This grouping made it easier to compare health outcomes—like asthma, heart disease, or stroke—between regions with different pollution profiles. Our goal is to understand whether some types of pollutants are more strongly linked to specific health burdens than others.
We chose this approach because it simplifies a large and messy dataset into meaningful categories, allowing us to explore patterns across countries. While data limitations—such as missing or inconsistent records—prevented us from including every country, we selected 7–8 countries with complete, reliable data to begin our analysis.

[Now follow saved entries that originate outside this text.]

/-- Filing another thread, one of another name, leaves the slot to the one that runs. -/
theorem RunsAlone.fileThread {u : Thread} {origin : Nat} (h : RunsAlone s k t) (hne : ¬ (t.wg = u.wg ∧ t.tid = u.tid)) :
    RunsAlone (fileThread s u origin s.clock) k t := by
  obtain ⟨u', hf, hfile⟩ := fileThread_eq_setThread s u origin
  have hne' : ¬ (t.wg = u'.wg ∧ t.tid = u'.tid) := by rwa [hf.name.1, hf.name.2]
  have hold : ∀ v ∈ (setThread s u').threads, v = u' ∨ v ∈ s.threads := fun v hv => by
    obtain ⟨x, hx, rfl⟩ := List.mem_map.mp hv
    split
    · exact .inl rfl
    · exact .inr hx
  rw [hfile]
  refine ⟨h.turn, mem_setThread_of_other h.mem hne', fun v hv hr => ?_, fun v hv hw hi => ?_⟩
  · rcases hold v hv with rfl | hv
    · rw [hf.inRunning] at hr; cases hr
    · exact h.only v hv hr
  · rcases hold v hv with rfl | hv
    · exact absurd ⟨hw.symm, hi.symm⟩ hne'
    · exact h.name v hv hw hi

/-- Threads that leave their hold are filed: the slot is left to the one that runs. -/
theorem RunsAlone.retestWg {wg code : Nat} (h : RunsAlone s k t) (hrun : inRunning k t = true) :
    RunsAlone (retestWg s wg code) k t := by
  have h' : RunsAlone (retest s fun r => decide (r.th.wg = wg) && decide (r.fin.wake = code)) k t :=
    h.congr (retest_sameThreads ..)
  unfold Machine.retestWg retestHeld
  refine foldList_keeps (P := fun s' => RunsAlone s' k t) h' fun s' u hu hs' => ?_
  split
  next e he =>
    have hne : ¬ (t.wg = u.wg ∧ t.tid = u.tid) := fun ⟨hw, hi⟩ => by
      rw [h'.name u hu hw.symm hi.symm] at he
      simp [inRunning, he] at hrun
    have hfile : RunsAlone (Machine.fileThread s' (seatResumed s' u e) 1 s'.clock) k t :=
      hs'.fileThread (by rwa [(seatResumed_name s' u e).1, (seatResumed_name s' u e).2])
    exact iteInduction (motive := fun s' => RunsAlone s' k t) (fun _ => hfile) fun _ => hs'
  next => exact hs'

end

/-- The slot is resolved and the unbound commands under it are bound (R37). -/
def resolveSlot (s : State) (wg : Nat) (n : BitVec 4) (b : Bool) : State :=
  { setGuard s wg n (if b then .isTrue else .isFalse) with cmds := s.cmds.map (bindUnder wg n.toNat b) }

section
variable {g : Workgroup} {wg : Nat} {n : BitVec 4} {b : Bool} (hg : findWg s wg = some g)
include hg

theorem guardResolve_of_armed (ha : guardState g n.toNat = .armed) :
    guardResolve s wg n b = retestWg (resolveSlot s wg n b) wg 4 := by
  simp only [guardResolve, hg, Option.map_some, ha]
  rfl

theorem guardResolve_of_not_armed (ha : guardState g n.toNat ≠ .armed) : guardResolve s wg n b = s := by
  unfold guardResolve
  rw [hg, Option.map_some]
  split
  next h => exact absurd (Option.some.inj h) ha
  next => rfl

end

/-- Arming and setting a slot, each by what the slot holds. -/
theorem guardInstructions : Claims.GuardInstructions := by
  intro n s t g ⟨ha, hu⟩ hg hr
  have hlog := sramLogged_of_notRecorded hg hr
  refine ⟨fun m => ?arm, fun i v a m => ⟨fun hn => ?ignored, fun hn => ?resolved⟩⟩
  case arm =>
    refine one_goes_on ha (s1 := setGuard s t.wg n .armed) (t1 := countSync t) ?_ ⟨rfl, rfl, rfl, rfl, rfl, rfl⟩
    simp only [hlog]
  case ignored =>
    refine one_goes_on ha (s1 := s) (t1 := countSync t) ?_ ⟨rfl, rfl, rfl, rfl, rfl, rfl⟩
    simp only [hlog, guardResolve_of_not_armed hg hn]
  case resolved =>
    obtain ⟨k, hk, hm, hrun, hone⟩ := active_one s t ha
    have halone : RunsAlone (resolveSlot s t.wg n (if i then v else decide (getV t a ≠ 0))) k t := ⟨hk, hm, hone, hu⟩
    have hafter := halone.retestWg (wg := t.wg) (code := 4) hrun
    refine perThread_one_next _ _ _ s (retestWg (resolveSlot s t.wg n _) t.wg 4) t (countSync t) k ha ?_
      hafter.turn ⟨t, hafter.mem, rfl, rfl⟩ (fun u hm hr => hafter.only u hm hr ▸ ⟨rfl, rfl⟩) hrun
    simp only [hlog, guardResolve_of_armed hg hn]

/-! ### A stop at a breakpoint (R358) -/

theorem poolUsed_congr (h : SameWork s s') (launch : Nat) : poolUsed s' launch = poolUsed s launch := by
  have hbase (l : Nat) : poolBase s' l = poolBase s l := by rw [poolBase, launchConf, findLaunch, h.launches]; rfl
  have hctx (wg : Nat) : ctxOfWg s' wg = ctxOfWg s wg := by rw [ctxOfWg, findWg, h.wgs]; rfl
  rw [poolUsed, findLaunch, h.launches, h.records]
  simp only [hbase, hctx]
  rfl

/-- Whether the pool is full is told from the records, the launches and the workgroups. -/
theorem poolFull_congr (h : SameWork s s') (launch : Nat) : poolFull s' launch = poolFull s launch := by
  have hlimit : poolLimit s' launch = poolLimit s launch := by rw [poolLimit, launchConf, findLaunch, h.launches]; rfl
  rw [poolFull, hlimit, poolUsed_congr h, poolFull]

theorem not_named_after_drop (s : State) (wg tid : Nat) :
    ∀ u ∈ (dropThread s wg tid).threads, ¬ (u.wg = wg ∧ u.tid = tid) := by
  rintro u hu ⟨hw, hi⟩
  simp [dropThread, dropWhere, hw, hi] at hu

theorem recordThread_wg (s : State) (t : Thread) (e : SegEnd) : (recordThread s t e).wg = t.wg := by rw [recordThread]
theorem recordThread_tid (s : State) (t : Thread) (e : SegEnd) : (recordThread s t e).tid = t.tid := by rw [recordThread]

/-- A halted thread waits for the session alone (R359). -/
theorem wakeHolds_of_halt {e : SegEnd} (s : State) (t : Thread) (hw : e.wake = 11) (hh : e.halt = true) :
    wakeHolds s t e = false := by
  simp only [wakeHolds, hw, hh]
  split <;> rfl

Later in the project, we also plan to explore whether long-term exposure to specific pollutants might have contributed to higher COVID-19 death rates in some countries, especially where pollution may have weakened lung and heart health before the pandemic began.
To add further context, we are considering the Socio-demographic Index (SDI) of each country. This allows us to see whether development level may influence the relationship between pollution and health outcomes—since access to healthcare, infrastructure, and policy responses vary widely around the world.
Ultimately, this work aims to go beyond numbers—to highlight the real-world impact of air pollution on public health. By identifying which pollutants dominate in different regions and how they relate to specific health outcomes, we hope to support more targeted, evidence-based policies. Clean air is not just an environmental issue—it’s a public health priority that affects millions of lives every day.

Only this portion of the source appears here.